Lobista diz que Lulinha marcou reunião no Planalto e que Lula ia liberar obra

Roberta Luchsinger, lobista investigada pela Polícia Federal, afirmou em mensagens de seu celular que Fábio Luís Lula da Silva, conhecido como Lulinha, teria agendado uma reunião no Palácio do Planalto entre o presidente Luiz Inácio Lula da Silva e o governador do Maranhão, Carlos Brandão, e que o presidente iria “prosseguir com a liberação da obra dele” no estado. Um mês depois, Lula viajou a São Luís e anunciou um pacote de R$ 59 bilhões para o Maranhão. Brandão negou qualquer vínculo com a lobista.

A PF constatou que Luchsinger intermediou a contratação, por órgãos do governo maranhense, de uma empresa de informática do empresário Cléber Ribas, ligando a administração estadual a interesses federais.

Em 22 maio 2024, a lobista enviou áudio a Lulinha informando que o governador compareceria ao Palácio às 16h para ser recebido pelo então chefe de gabinete do presidente, Marco Aurélio Santana Ribeiro, apelidado de “Marcola”. O recado também dizia que a agenda já estava confirmada.
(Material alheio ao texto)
-- ==== Sys2Proof/Machine/Dispatch.lean ====
section
/-! DEFINITION. `Execute(ins)` (spec/30_encoding.md R90): one arm per instruction, each a direct call of its meaning. -/

namespace Sys2Proof.Machine

/-- The meaning of an instruction on the state from before the step, whose PC is the instruction's own address. -/
def exec (i : Instr) (s : State) : Host.Outcome State Fault Refusal :=
  match i with
  | .cls => Sys2Proof.Machine.execCls s
  | .ret => Sys2Proof.Machine.execRet s
  | .jp addr => Sys2Proof.Machine.execJp addr s
  | .call addr => Sys2Proof.Machine.execCall addr s
  | .seK x k => Sys2Proof.Machine.execSeK x k s
  | .sneK x k => Sys2Proof.Machine.execSneK x k s
  | .seV x y => Sys2Proof.Machine.execSeV x y s
  | .ldK x k => Sys2Proof.Machine.execLdK x k s
  | .addK x k => Sys2Proof.Machine.execAddK x k s
  | .ldV x y => Sys2Proof.Machine.execLdV x y s
  | .or x y => Sys2Proof.Machine.execOr x y s
  | .and x y => Sys2Proof.Machine.execAnd x y s
  | .xor x y => Sys2Proof.Machine.execXor x y s
  | .addV x y => Sys2Proof.Machine.execAddV x y s
  | .sub x y => Sys2Proof.Machine.execSub x y s
  | .shr x y => Sys2Proof.Machine.execShr x y s
  | .subn x y => Sys2Proof.Machine.execSubn x y s
  | .shl x y => Sys2Proof.Machine.execShl x y s
  | .sneV x y => Sys2Proof.Machine.execSneV x y s
  | .ldI addr => Sys2Proof.Machine.execLdI addr s
  | .jpV0 addr => Sys2Proof.Machine.execJpV0 addr s
  | .rnd x k => Sys2Proof.Machine.execRnd x k s
  | .drw x y n => Sys2Proof.Machine.execDrw x y n s
  | .skp x => Sys2Proof.Machine.execSkp x s
  | .sknp x => Sys2Proof.Machine.execSknp x s
  | .ldVDt x => Sys2Proof.Machine.execLdVDt x s
  | .ldVK x => Sys2Proof.Machine.execLdVK x s
  | .ldDtV x => Sys2Proof.Machine.execLdDtV x s
  | .ldStV x => Sys2Proof.Machine.execLdStV x s
  | .addI x => Sys2Proof.Machine.execAddI x s
  | .ldF x => Sys2Proof.Machine.execLdF x s
  | .ldB x => Sys2Proof.Machine.execLdB x s
  | .stRegs x => Sys2Proof.Machine.execStRegs x s
  | .ldRegs x => Sys2Proof.Machine.execLdRegs x s

end Sys2Proof.Machine
end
Ao ser questionado, Brandão afirmou que não tem relação com Roberta Luchsinger e que sua agenda “não depende da articulação de terceiros”. Ele ressaltou que Lula é “um grande aliado do Maranhão, onde grandes obras estão sendo executadas a partir da parceria com o Governo Federal”.

A defesa de Cléber Ribas alegou que o contrato com Luchsinger consistia em serviços de assessoria para captação de clientes e identificação de oportunidades de negócio no ramo de tecnologia, atividade “absolutamente lícita e comum no mercado”.
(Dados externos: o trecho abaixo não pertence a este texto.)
/-- The whole effect of a flag writer of op 8: what holds of the flag it computes holds of VF, and what holds of its
result holds of its destination, unless that is VF (D2). -/
theorem exec_of_writeResultFlag {i : Instr} {s : State} {x : Nibble} {result flag : Byte}
    {flagSpec resultSpec : Byte → Prop} (h : exec i s = .next (s.advance.writeResultFlag x result flag))
    (hflag : flagSpec flag) (hresult : resultSpec result) :
    ∃ t, exec i s = .next t ∧ flagSpec (t.getV regF) ∧ (x ≠ regF → resultSpec (t.getV x)) ∧
      SameRegsExcept [x, regF] s t ∧ t.pc = s.pc + 2#16 ∧ t = { s with pc := t.pc, v := t.v } ∧ SameMemory s t := by
  refine ⟨_, h, ?_, fun hx => ?_, fun r hr => ?_, rfl, rfl, fun _ => rfl⟩
  · simpa [State.getV_writeResultFlag] using hflag
  · simpa [State.getV_writeResultFlag, hx] using hresult
  · obtain ⟨hrx, hrF⟩ : r ≠ x ∧ r ≠ regF := by simpa using hr
    simp [State.getV_writeResultFlag, hrx, hrF]

/-- Settles O21: the flag is 0, and the result is the library's fact about each bitwise operation. -/
theorem logicalOperationsClearVF : Obligations.LogicalOperationsClearVF := by
  intro x y s
  refine ⟨?_, ?_, ?_⟩
  · exact exec_of_writeResultFlag (i := .or x y) (flagSpec := (· = 0#8))
      (resultSpec := fun b => ∀ j, b.getLsbD j = ((s.getV x).getLsbD j || (s.getV y).getLsbD j)) rfl rfl
      fun _ => BitVec.getLsbD_or
  · exact exec_of_writeResultFlag (i := .and x y) (flagSpec := (· = 0#8))
      (resultSpec := fun b => ∀ j, b.getLsbD j = ((s.getV x).getLsbD j && (s.getV y).getLsbD j)) rfl rfl
      fun _ => BitVec.getLsbD_and
  · exact exec_of_writeResultFlag (i := .xor x y) (flagSpec := (· = 0#8))
      (resultSpec := fun b => ∀ j, b.getLsbD j = ((s.getV x).getLsbD j ^^ (s.getV y).getLsbD j)) rfl rfl
      fun _ => BitVec.getLsbD_xor

/-- A difference of bytes is the difference of the numbers modulo 256. -/
theorem toNat_sub_eq_int_emod (a b : Byte) : ((a - b).toNat : Int) = ((a.toNat : Int) - b.toNat) % 256 := by
  rw [BitVec.toNat_sub]; omega

/-- Settles O22, from the values of the carry and of not-borrow, read from the old operands. -/
theorem sumsAndDifferencesSetVF : Obligations.SumsAndDifferencesSetVF := by
  intro x y s
  refine ⟨?_, ?_, ?_⟩
  · exact exec_of_writeResultFlag (i := .addV x y) (flagSpec := (· = _))
      (resultSpec := fun b => b.toNat = ((s.getV x).toNat + (s.getV y).toNat) % 256)
      rfl (carryFlag_eq _ _) (BitVec.toNat_add _ _)
  · exact exec_of_writeResultFlag (i := .sub x y) (flagSpec := (· = _))
      (resultSpec := fun b => (b.toNat : Int) = ((s.getV x).toNat - (s.getV y).toNat : Int) % 256)
      rfl (notBorrowFlag_eq _ _) (toNat_sub_eq_int_emod _ _)
  · exact exec_of_writeResultFlag (i := .subn x y) (flagSpec := (· = _))
      (resultSpec := fun b => (b.toNat : Int) = ((s.getV y).toNat - (s.getV x).toNat : Int) % 256)
      rfl (notBorrowFlag_eq _ _) (toNat_sub_eq_int_emod _ _)

/-- Settles O23: a shift by one place halves or doubles, and the flag is the bit it drops. -/
theorem shiftsReadVyAndSetVF : Obligations.ShiftsReadVyAndSetVF := by
  intro x y s
  refine ⟨?_, ?_⟩
  · exact exec_of_writeResultFlag (i := .shr x y) (flagSpec := fun b => b.toNat = _)
      (resultSpec := fun b => b.toNat = (s.getV y).toNat / 2) rfl (toNat_shiftedOutLow _)
      (by simp [Nat.shiftRight_eq_div_pow])
  · exact exec_of_writeResultFlag (i := .shl x y) (flagSpec := fun b => b.toNat = _)
      (resultSpec := fun b => b.toNat = 2 * (s.getV y).toNat % 256) rfl (toNat_shiftedOutHigh _)
      (by simp [Nat.shiftLeft_eq, Nat.mul_comm])

/-! ## No instruction reads the sound timer (R35, R255) -/

theorem State.skipIf_withSt (s : State) (c : Bool) (b : Byte) :
    State.skipIf c { s with st := b } = { s.skipIf c with st := b } := by cases c <;> rfl

theorem State.afterRand_withSt (s : State) (b : Byte) :
    { s with st := b }.afterRand = { s.afterRand with st := b } := by
  cases h : s.randAnswers <;> simp [State.afterRand, h]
O Palácio do Planalto foi procurado, mas não se manifestou. A defesa de Lulinha classificou os vazamentos como “seletivos” e acusou tentativa de interferir no processo eleitoral.

A reunião citada por Luchsinger efetivamente ocorreu. A agenda de Marco Aurélio Santana Ribeiro registra, às 17h40, encontro com o governador, com a presença de dois assessores presidenciais, descrito apenas como “Reunião Executiva”.

Em 21 junho 2024, Lula chegou a São Luís e apresentou o pacote de R$ 59 bilhões dentro do Novo PAC, incluindo a renovação da concessão do Porto do Itaqui, a construção de um novo berço de terminal e a implantação de um corredor de transporte na Avenida Litorânea.

Investigações financeiras revelaram que a 3Structure, empresa de Ribas, firmou contratos de R$ 5,8 milhões com o governo do Maranhão em 2024, e que Ribas pagou ao menos R$ 2,5 milhões a Luchsinger entre março 2024 e dezembro 2025. Ela também recebeu R$ 4,4 milhões da HSLZ Ltda, empresa contratada para manter o Hospital dos Servidores Públicos do Maranhão. O governo estadual declarou não ter ingerência sobre empresas privadas. O diretor do hospital, Plínio Tuzzolo, recusou‑se a comentar.

Outras mensagens encontradas no celular de Luchsinger mostram contato com políticos estaduais, como Gilberto Lins e Neto, então presidente da Empresa Maranhense de Administração Portuária (Emap), e o deputado federal Fabio Macedo (Podemos‑MA) e sua esposa Lorena, evidenciando uma rede de relações pessoais e profissionais.

Fotos divulgadas pelo Estadão registram Luchsinger, Lulinha, Ribas e o deputado Fabio em um momento de descontração no município de Barreirinhas, porta de entrada do Parque Nacional dos Lençóis Maranhenses, acompanhados por seus respectivos cônjuges.